NIT, Semifinals
- Conference: Conference USA
- Record: 27–11 (14–4 C-USA)
- Head coach: Rick Stansbury (2nd season);
- Assistant coaches: Marc Hsu; Nikita Johnson;
- Home arena: E. A. Diddle Arena

= 2017–18 Western Kentucky Hilltoppers basketball team =

American college basketball season

The 2017–18 Western Kentucky Hilltoppers men's basketball team represented Western Kentucky University during the 2017–18 NCAA Division I men's basketball season.
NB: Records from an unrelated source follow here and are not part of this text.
/-! ### Groups (R354) -/

def grpP (e : BitVec 512) : Nat := fld e 400 16 + 1
def grpRank (e : BitVec 512) : Nat := fld e 384 16
def grpDim (e : BitVec 512) (g : Nat) : Nat := fld e (336 + 4 * g) 4 + 1
def grpSlots (e : BitVec 512) : Nat := fld e 320 16
def grpLog2 (e : BitVec 512) : Nat := fld e 315 5
def grpBase (e : BitVec 512) : Nat := fld e 416 48
/-- Bytes of the count area, and the address of a slot. -/
def grpCounts (e : BitVec 512) : Nat := 64 * ceilDiv (4 * grpP e) 64
def grpSlotAt (e : BitVec 512) (b : Nat) : Nat := grpBase e + grpCounts e + b * 2 ^ grpLog2 e
def grpWindow (e : BitVec 512) : Nat × Nat := (grpBase e, grpCounts e + grpSlots e * 2 ^ grpLog2 e)

def groupOf (s : State) (g : Nat) : Option Group := Map.find? s.fab.groups g
def setGroup (s : State) (g : Nat) (x : Group) : State := { s with fab := { s.fab with groups := Map.put s.fab.groups g x } }

/-! ### Descriptors (R359, R369) -/

def cSrc (d : BitVec 512) : Nat := fld d 464 48
def cDst (d : BitVec 512) : Nat := fld d 416 48
def cCnt (d : BitVec 512) : Nat := fld d 368 48
def cCount (d : BitVec 512) : Nat := fld d 336 32
def cRoot (d : BitVec 512) : Nat := fld d 320 16
def cFeedCtr (d : BitVec 512) : Nat := fld d 304 16
def cDt (d : BitVec 512) : Nat := fld d 280 8
def cAxes (d : BitVec 512) : List Nat := (List.range (fld d 278 2 + 1)).map fun i => fld d (264 + 2 * i) 2
def cRop (d : BitVec 512) : Nat := fld d 260 4
def cAlg (d : BitVec 512) : Nat := fld d 256 4
def cKind (d : BitVec 512) : Nat := fld d 248 8
def cFeed (d : BitVec 512) : Bool := bit d 247
def cWide (d : BitVec 512) : Bool := bit d 246
def cBidir (d : BitVec 512) : Bool := bit d 245
def cBundle (d : BitVec 512) : Bool := bit d 244

def kAllReduce : Nat := 1
def kReduceScatter : Nat := 2
def kAllGather : Nat := 3
def kBroadcast : Nat := 4
def kReduce : Nat := 5
def kAllToAll : Nat := 6
def kAllToAllV : Nat := 7
def kSend : Nat := 8
def kRecv : Nat := 9

def cReduces (d : BitVec 512) : Bool := cKind d = kAllReduce || cKind d = kReduceScatter || cKind d = kReduce
/-- Bytes of an element in memory. -/
def cEl (d : BitVec 512) : Nat := fmtBits (cDt d) / 8
/-- PWIDE has a meaning: a sum of BF16 (R359). -/
def cWidens (d : BitVec 512) : Bool := cDt d = 0x07 && cReduces d && cRop d = 1
/-- Partials are carried in FP32. -/
def cPart (d : BitVec 512) : Bool := cWide d && cWidens d
/-- Bytes of an element in the vector. -/
def cWe (d : BitVec 512) : Nat := if cPart d then 4 else cEl d

def g1Kind (op : Nat) : Nat := match op with | 1 => kAllReduce | 2 => kAllGather | 3 => kBroadcast | _ => kReduceScatter
def g1Dt (t : Nat) : Nat := match t with | 0 => 0x09 | 1 => 0x07 | _ => 0x0A

/-- A G1 descriptor as the VERSION 0x02 descriptor that it stands for (R369). -/
def asV2 (d : BitVec 512) : BitVec 512 :=
  if fld d 0 8 ≠ 1 then d
  else
    let kind := g1Kind (fld d 376 8)
    let dt := g1Dt (fld d 372 4)
    let red := kind = kAllReduce || kind = kReduceScatter
    ofFields 512 [(464, fld d 464 48), (416, fld d 416 48), (336, fld d 384 32 / (fmtBits dt / 8)), (320, fld d 352 16), (280, dt),
      (260, b2n red), (256, if fld d 368 4 = 0 then 2 else 1), (248, kind), (246, b2n (red && dt = 0x07)), (0, 2)]

/-- DIGEST (R373): addresses, FEED_CTR, a dynamic COUNT and the fields without a meaning are zero; a SEND and its RECV agree (log 25). -/
def cDigest (d : BitVec 512) : BitVec 32 :=
  let z := fun (lo len : Nat) (c : Bool) (w : BitVec 512) => if c then setFld w lo len 0 else w
  let w := z 464 48 true (z 416 48 true (z 304 16 true d))
  let w := z 336 32 (cCnt d ≠ 0) (z 368 48 true w)
  let w := z 264 16 (cAlg d ≠ 4) (z 246 1 (!cWidens d) w)
  let w := z (264 + 2 * (cAxes d).length) (8 - 2 * (cAxes d).length) (cAlg d = 4) w
  let w := z 320 16 (cKind d ≠ kBroadcast && cKind d ≠ kReduce) w
  let w := if cKind d = kRecv then setFld w 248 8 kSend else w
  crc32c (bvLE 64 w)

/-! ### Checks at grant (R361, R368 to R370) -/

/-- Algorithms that a kind admits (R360). -/
def cAlgs (kind : Nat) : List Nat :=
  if kind = kAllReduce ∨ kind = kReduceScatter ∨ kind = kAllGather then [1, 2, 3, 4]
  else if kind = kBroadcast then [1, 2, 3]
  else if kind = kReduce then [1, 3]
  else if kind = kAllToAll then [1, 4]
  else [1]

def powerOfTwo (p : Nat) : Bool := 2 ^ log2 p = p

/-- The list of a bundle: SRC, DST and count of each entry (R368). -/
def bundleOf (s : State) (d : BitVec 512) : List (Nat × Nat × Nat) :=
  if cBundle d ∧ cCount d ≤ 256 then (List.range (cCount d)).map fun i =>
    let e : BitVec 128 := BitVec.ofNat 128 (planeNat s (cSrc d + 16 * i) 16)
    (fld e 80 48, fld e 32 48, fld e 0 32)
  else []

/-- The range of a bundle's list, of at most 256 entries (R368). -/
def bundleList (d : BitVec 512) : Nat × Nat := if cBundle d ∧ cCount d ≤ 256 then (cSrc d, 16 * cCount d) else (0, 0)

/-- Elements that this member contributes and receives, by the descriptor alone. -/
def cIn (d : BitVec 512) (p r : Nat) : Nat :=
  let k := cKind d
  if k = kReduceScatter ∨ k = kAllToAll ∨ k = kAllToAllV then p * cCount d
  else if k = kRecv ∨ (k = kBroadcast ∧ r ≠ cRoot d) then 0
  else cCount d

def cOut (d : BitVec 512) (p r : Nat) : Nat :=
  let k := cKind d
  if cCnt d ≠ 0 then (if k = kSend ∨ (k = kReduce ∧ r ≠ cRoot d) then 0 else cCount d)
  else if k = kAllGather ∨ k = kAllToAll ∨ k = kAllToAllV then p * cCount d
  else if k = kSend ∨ (k = kReduce ∧ r ≠ cRoot d) then 0
  else cCount d

/-- The offending fields of a VERSION 0x02 descriptor. -/
def badV2 (s : State) (k : Nat) (d e : BitVec 512) : List Nat :=
  let p := grpP e
  let r := grpRank e
  let kind := cKind d
  let alg := cAlg d
  let isF := cDt d = 0x07 || cDt d = 0x09
  let isI := cDt d = 0x0A || cDt d = 0x0B
  let axes := cAxes d
  let el := cEl d
  let set := jointSet s k
  let inPriv := set.any fun m => ((cmdOf s m).map fun c => inRangeOf c.annex (cFeedCtr d)).getD false
  let hasLaunch := set.any fun m => ((cmdOf s m).map fun c => c.kind == 1).getD false
  let outOk := fun (a n : Nat) => n = 0 || (inPlane s a n && inWrite s k a n)
  let bundle := cBundle d
  spanBad d 8 236 ++ spanBad d 272 6 ++ spanBad d 288 16 ++
  fieldBad 248 (kind = 0 || decide (kRecv < kind) || ((kind = kSend || kind = kRecv) && p != 2)) ++
  fieldBad 256 (!(cAlgs kind).contains alg || (alg = 3 && !powerOfTwo p)) ++
  fieldBad 264 (alg = 4 && (axes.eraseDups.length != axes.length ||
    (List.range 4).any fun g => decide (1 < grpDim e g) && !axes.contains g)) ++
  fieldBad 245 (cBidir d && (alg != 2 || !(kind = kAllReduce || kind = kReduceScatter || kind = kAllGather))) ++
  fieldBad 246 (cWide d && cDt d != 0x07) ++
  fieldBad 260 (decide (5 < cRop d) || (cReduces d != (cRop d != 0)) || (decide (4 ≤ cRop d) && isF)) ++
  fieldBad 280 (!fmtKnown (cDt d) || decide (128 ≤ cDt d) || decide (fmtBits (cDt d) < 8) || (cReduces d && !isF && !isI)) ++
  fieldBad 320 (if kind = kBroadcast ∨ kind = kReduce then decide (p ≤ cRoot d) else cRoot d != 0) ++
  fieldBad 304 (!cFeed d && cFeedCtr d != 0) ++
  fieldBad 368 (cCnt d != 0 && (kind = kAllToAll || !inPlane s (cCnt d) (if kind = kAllToAllV then 4 * p else 4) ||
    ((kind = kAllGather || kind = kAllToAllV) && !outOk (cCnt d + 4 * p) (4 * p)))) ++
  fieldBad 247 (cFeed d && (kind != kAllGather || alg != 2 || cBidir d || cCnt d != 0 || bundle || !inPinned s (cDst d) (p * cCount d * el) ||
    !inPriv || !hasLaunch)) ++
  (if bundle then
    fieldBad 244 (!(kind = kAllReduce || kind = kAllGather || kind = kBroadcast || kind = kReduce) || cCnt d != 0 || cFeed d) ++
    fieldBad 336 (cCount d = 0 || decide (256 < cCount d)) ++
    fieldBad 464 (!inPlane s (cSrc d) (16 * cCount d) ||
      (queueBars s (((cmdOf s k).map (·.queue)).getD 0) (cSrc d) (16 * cCount d)).isSome || (bundleOf s d).any fun x =>
      !(inPlane s x.1 (x.2.2 * el) || (kind = kBroadcast && r != cRoot d)) ||
      !(outOk x.2.1 ((if kind = kAllGather then p else 1) * x.2.2 * el) || (kind = kReduce && r != cRoot d)))
  else
    fieldBad 464 (cIn d p r != 0 && cCnt d = 0 && !inPlane s (cSrc d) (cIn d p r * el)) ++
    fieldBad 416 (!outOk (cDst d) (cOut d p r * el)))

def badV1 (s : State) (k : Nat) (d e : BitVec 512) : List Nat :=
  let v := asV2 d
  let bytes := fld d 384 32
  let p := grpP e
  let r := grpRank e
  let n := bytes
  spanBad d 8 344 ++ fieldBad 376 (fld d 376 8 = 0 || decide (4 < fld d 376 8)) ++ fieldBad 372 (decide (2 < fld d 372 4)) ++
  fieldBad 368 (decide (1 < fld d 368 4)) ++ fieldBad 384 (decide (bytes < 1024) || bytes % cEl v != 0) ++
  fieldBad 352 (if cKind v = kBroadcast then decide (p ≤ cRoot v) else cRoot v != 0) ++
  fieldBad 464 (cIn v p r != 0 && !inPlane s (cSrc v) ((if cKind v = kReduceScatter then p else 1) * n)) ++
  fieldBad 416 (let m := (if cKind v = kAllGather then p else 1) * n; !(inPlane s (cDst v) m && inWrite s k (cDst v) m))

/-- The lowest offending bit of the descriptor of the command in slot k, for group entry e. -/
def collBad (s : State) (k : Nat) (d e : BitVec 512) : Option Nat :=
  if fld d 0 8 = 1 then least (badV1 s k d e)
  else if fld d 0 8 = 2 then least (badV2 s k d e)
  else some 0

/-! ### Plans (R363 to R365) -/

def cut (n p c : Nat) : Nat × Nat := (c * n / p, (c + 1) * n / p)

/-- A move of elements lo to hi − 1 of the vector. -/
def mv (we rank : Nat) (x : Nat × Nat) : CMove := { rank := rank, wire := x.1 * we, len := (x.2 - x.1) * we, at' := x.1 * we }

/-- The reduce-scatter half of a ring: `bound` gives the elements of a chunk; `neg` turns the ring round. -/
def ringRS (we : Nat) (ring : List Nat) (q : Nat) (bound : Nat → Nat × Nat) (neg : Bool) : List CStep :=
  let n := ring.length
  let at' := fun i => ring.getD (i % n) 0
  (List.range (n - 1)).map fun s =>
    if neg then { sends := [mv we (at' (q + n - 1)) (bound ((q + s + 1) % n))],
                  recvs := [mv we (at' (q + 1)) (bound ((q + s + 2) % n))], combine := true }
    else { sends := [mv we (at' (q + 1)) (bound ((q + 2 * n - s - 1) % n))],
           recvs := [mv we (at' (q + n - 1)) (bound ((q + 2 * n - s - 2) % n))], combine := true }

/-- The all-gather half of a ring. -/
def ringAG (we : Nat) (ring : List Nat) (q : Nat) (bound : Nat → Nat × Nat) (neg : Bool) : List CStep :=
  let n := ring.length
  let at' := fun i => ring.getD (i % n) 0
  (List.range (n - 1)).map fun s =>
    if neg then { sends := [mv we (at' (q + n - 1)) (bound ((q + s) % n))],
                  recvs := [mv we (at' (q + 1)) (bound ((q + s + 1) % n))], combine := false }
    else { sends := [mv we (at' (q + 1)) (bound ((q + 2 * n - s) % n))],
           recvs := [mv we (at' (q + n - 1)) (bound ((q + 2 * n - s - 1) % n))], combine := false }

/-- Two plans of equal shape, step by step. -/
def both (a b : List CStep) : List CStep :=
  (a.zip b).map fun x => { sends := x.1.sends ++ x.2.sends, recvs := x.1.recvs ++ x.2.recvs, combine := x.1.combine }

/-- Recursive halving: `bound lo hi` gives the elements of chunks lo to hi − 1. -/
def rhdRS (we p r : Nat) (bound : Nat → Nat → Nat × Nat) : List CStep :=
  (List.range (log2 p)).map fun i =>
    let d := p / 2 ^ (i + 1)
    let base := r / (2 * d) * (2 * d)
    let mine := if r % (2 * d) < d then base else base + d
    let other := if r % (2 * d) < d then base + d else base
    { sends := [mv we (if mine < other then r + d else r - d) (bound other (other + d))],
      recvs := [mv we (if mine < other then r + d else r - d) (bound mine (mine + d))], combine := true }

/-- Recursive doubling. -/
def rhdAG (we p r : Nat) (bound : Nat → Nat → Nat × Nat) : List CStep :=
  (List.range (log2 p)).map fun i =>
    let d := 2 ^ i
    let mine := r / d * d
    let peer := if r / d % 2 = 0 then r + d else r - d
    let other := peer / d * d
    { sends := [mv we peer (bound mine (mine + d))], recvs := [mv we peer (bound other (other + d))], combine := false }

/-- Coordinate and stride of a rank in a group dimension. -/
def gStride (e : BitVec 512) (g : Nat) : Nat := ((List.range g).map (grpDim e)).prod
def gCoord (e : BitVec 512) (r g : Nat) : Nat := r / gStride e g % grpDim e g

/-- The ranks that share every other coordinate. -/
def gRing (e : BitVec 512) (r g : Nat) : List Nat :=
  (List.range (grpDim e g)).map fun c => r - gCoord e r g * gStride e g + c * gStride e g

/-- The phases of DIMRING: the ring, the rank's place in it, and its segment in units. -/
def dimPhases (e : BitVec 512) (r : Nat) : List Nat → Nat × Nat → List (List Nat × Nat × (Nat × Nat))
  | [], _ => []
  | g :: rest, seg =>
    let d := grpDim e g
    let c := cut (seg.2 - seg.1) d (gCoord e r g)
    (gRing e r g, gCoord e r g, seg) :: dimPhases e r rest (seg.1 + c.1, seg.1 + c.2)

/-- Chunk c of a segment for a ring of d. -/
def segChunk (pre : Nat → Nat) (seg : Nat × Nat) (d c : Nat) : Nat × Nat :=
  let x := cut (seg.2 - seg.1) d c
  (pre (seg.1 + x.1), pre (seg.1 + x.2))

/-- The place of rank j's block where blocks lie in the order of the phases (log 25). -/
def dimPos (e : BitVec 512) (axes : List Nat) (j : Nat) : Nat := axes.foldl (fun a g => a * grpDim e g + gCoord e j g) 0

/-- What a member plans with: group size and rank, the group's entry, the descriptor, block lengths by rank, and send counts. -/
structure CPlan where
  p     : Nat
  r     : Nat
  e     : BitVec 512
  d     : BitVec 512
  n     : Nat
  recv  : Nat → Nat
  sendN : Nat → Nat

def CPlan.others (c : CPlan) : List Nat := (List.range c.p).filter (· != c.r)

/-- Position of a block, and the elements before a position. -/
def CPlan.pos (c : CPlan) (j : Nat) : Nat := if cAlg c.d = 4 then dimPos c.e (cAxes c.d) j else j
def CPlan.pre (c : CPlan) (x : Nat) : Nat := (((List.range c.p).filter fun j => decide (c.pos j < x)).map c.recv).sum

/-- Where a DIRECT member keeps what rank i sent. -/
def storeAt (i : Nat) : Nat := (i + 1) * 2 ^ 40

/-- One exchange with every other member: elements sent to rank j, and elements received from rank i with their place there. -/
def exchange (c : CPlan) (out : Nat → Option (Nat × Nat)) (inn : Nat → Option (Nat × Nat)) (wireOut wireIn at' : Nat → Nat) : List CStep :=
  let we := cWe c.d
  [{ sends := c.others.filterMap fun j => (out j).map fun x => { rank := j, wire := wireOut j * we, len := (x.2 - x.1) * we, at' := x.1 * we },
     recvs := c.others.filterMap fun i => (inn i).map fun x => { rank := i, wire := wireIn i * we, len := (x.2 - x.1) * we, at' := at' i },
     combine := false }]

/-- Parts of two intervals in common. -/
def inter (a b : Nat × Nat) : Nat × Nat := (max a.1 b.1, max (max a.1 b.1) (min a.2 b.2))

/-- After a reduce-scatter over two half vectors, or in the phases of DIMRING, each block goes to its own rank (R360; log 25). -/
def rehome (c : CPlan) (own : Nat → List (Nat × Nat)) : CStep :=
  let we := cWe c.d
  let block := fun j => (j * c.n, (j + 1) * c.n)
  { sends := c.others.flatMap fun j => (own c.r).map fun x => mv we j (inter x (block j)),
    recvs := c.others.flatMap fun i => (own i).map fun x => mv we i (inter x (block c.r)), combine := false }

/-- Binomial tree of a BROADCAST under RHD, by distance from the root. -/
def treeCast (c : CPlan) : List CStep :=
  let we := cWe c.d
  let rel := (c.r + c.p - cRoot c.d) % c.p
  let peer := fun x => (x + cRoot c.d) % c.p
  (List.range (log2 c.p)).map fun i =>
    let d := c.p / 2 ^ (i + 1)
    { sends := if rel % (2 * d) = 0 then [mv we (peer (rel + d)) (0, c.n)] else [],
      recvs := if rel % (2 * d) = d then [mv we (peer (rel - d)) (0, c.n)] else [], combine := false }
The Hilltoppers were led by head coach Rick Stansbury in his second season and played their home games at E. A. Diddle Arena in Bowling Green, Kentucky as fourth-year members of Conference USA.

On October 16, 2017, assistant coach Ben Hansbrough resigned from WKU following his DUI arrest two days prior.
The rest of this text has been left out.